Según el Índice de Sentimiento del Consumidor del Instituto Westpac-Melbourne, publicado a principios de abril, que se sigue de cerca, la confianza del consumidor en Australia ha caído a medida que los temores sobre las perspectivas de empleo y la seguridad laboral han alcanzado niveles no vistos desde el inicio de la pandemia.

Los precios al consumidor están creciendo a su ritmo más rápido en dos años y medio, con una inflación aumentando al 4,6% en el año hasta marzo, a medida que las consecuencias del shock del combustible comienzan a afectar a la economía.

Para muchos australianos, la visión de los altos precios en las gasolineras de las carreteras en marzo fue suficiente para desencadenar una reacción inmediata: las cafeterías informaron de una caída en las ventas de café para llevar, los restaurantes vieron una caída en el gasto y las ventas de muebles, ropa de cama y artículos para el hogar cayeron.

El aumento de los precios del combustible estuvo acompañado de aumentos de las tasas de interés, lo que provocó que muchos hogares pagaran más por sus hipotecas mientras luchaban contra el aumento de los costos del combustible y el costo de vida.

Si bien muchas de las acciones de comida rápida no han publicado pronósticos de ventas actualizados, el pesimismo general ha infectado a los inversores que esperan que los clientes gasten menos en comida para llevar.

La pregunta es si las cadenas tradicionales de comida rápida, incluida McDonald’s, se consideran ahora demasiado caras para sus ofertas en un mercado australiano cada vez más competitivo.

El mercado de la comida rápida es muy sensible a los cambios de precios, ya que los clientes sopesan constantemente el costo y la conveniencia de la comida para llevar.

“En términos de reacciones del precio de las acciones, el mercado en realidad tiende a reaccionar exageradamente durante estos períodos”, dice Halloway.

“Sin embargo, se esperan y probablemente estén justificadas algunas ventas, ya que suponen un riesgo para las perspectivas de ganancias de estas empresas”.

Las acciones de Domino’s, que cotiza en ASX, cayeron más de un 10% en una sola sesión de negociación el martes después de que su homónimo que cotiza en Estados Unidos informara resultados financieros decepcionantes.

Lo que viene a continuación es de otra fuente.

-- ==== Sys2Proof/Laws/Events.lean ====
section
/-! SUPPORT. What the events and the owners' acts leave alone, one lemma per operation: the fields of State it does not touch, and
of CLP all but what is named in the operation's rule. -/

namespace Sys2Proof.Machine

@[simp] theorem setHigh_frame (e : Encoder) (v : Option Int) (s : State) :
    (setHigh e v s).now = s.now ∧ (setHigh e v s).eStop = s.eStop ∧ (setHigh e v s).plt = s.plt ∧
    (setHigh e v s).chL = s.chL ∧ (setHigh e v s).chR = s.chR ∧ (setHigh e v s).target = s.target ∧
    (setHigh e v s).slopeRaw = s.slopeRaw ∧ (setHigh e v s).mlc = s.mlc ∧ (setHigh e v s).spr = s.spr ∧
    (setHigh e v s).chd = s.chd ∧ (setHigh e v s).cst = s.cst ∧ (setHigh e v s).load = s.load ∧
    (setHigh e v s).tqs = s.tqs ∧ (setHigh e v s).mpr = s.mpr ∧ (setHigh e v s).clp = s.clp ∧
    (setHigh e v s).freeUsed = s.freeUsed ∧ (setHigh e v s).pending = s.pending := by
  cases e <;> simp [setHigh]

@[simp] theorem countRejected_frame (e : Encoder) (s : State) :
    (countRejected e s).now = s.now ∧ (countRejected e s).eStop = s.eStop ∧ (countRejected e s).plt = s.plt ∧
    (countRejected e s).chL = s.chL ∧ (countRejected e s).chR = s.chR ∧ (countRejected e s).target = s.target ∧
    (countRejected e s).slopeRaw = s.slopeRaw ∧ (countRejected e s).mlc = s.mlc ∧ (countRejected e s).spr = s.spr ∧
    (countRejected e s).chd = s.chd ∧ (countRejected e s).cst = s.cst ∧ (countRejected e s).load = s.load ∧
    (countRejected e s).tqs = s.tqs ∧ (countRejected e s).mpr = s.mpr ∧ (countRejected e s).clp = s.clp ∧
    (countRejected e s).freeUsed = s.freeUsed ∧ (countRejected e s).pending = s.pending := by
  cases e <;> simp [countRejected]

@[simp] theorem risingEdge_frame (e : Encoder) (s : State) :
    (risingEdge e s).now = s.now ∧ (risingEdge e s).eStop = s.eStop ∧ (risingEdge e s).plt = s.plt ∧
    (risingEdge e s).chL = s.chL ∧ (risingEdge e s).chR = s.chR ∧ (risingEdge e s).target = s.target ∧
    (risingEdge e s).slopeRaw = s.slopeRaw ∧ (risingEdge e s).mlc = s.mlc ∧ (risingEdge e s).spr = s.spr ∧
    (risingEdge e s).chd = s.chd ∧ (risingEdge e s).cst = s.cst ∧ (risingEdge e s).load = s.load ∧
    (risingEdge e s).tqs = s.tqs ∧ (risingEdge e s).mpr = s.mpr ∧ (risingEdge e s).clp = s.clp ∧
    (risingEdge e s).freeUsed = s.freeUsed ∧ (risingEdge e s).pending = s.pending := by
  simp [risingEdge]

Las acciones de Retail Food Group, que incluye Gloria Jean’s, Donut King y Crust Gourmet Pizza, han caído más del 40% en 2026, mientras que el precio de las acciones del operador de KFC Collins Foods ha caído un 25% en los últimos seis meses.

Si bien ciertas cuestiones comerciales contribuyeron a algunas de estas caídas, todas sufrieron el deterioro de la confianza del consumidor.

La fuerte caída en el precio de las acciones es algo contradictoria, ya que las acciones de comida rápida tradicionalmente han sido resistentes durante las crisis económicas porque atraen a clientes que cenan en restaurantes.

Sophia Mulligan, analista de inversiones de Wilson Asset Management, dice que se teme que la “defensiva de compensación” que ha ayudado al sector en el pasado no dure esta vez.

Ella dice que los altos precios de la gasolina también afectan las cifras de tráfico, lo que impacta negativamente las ventas desde el auto.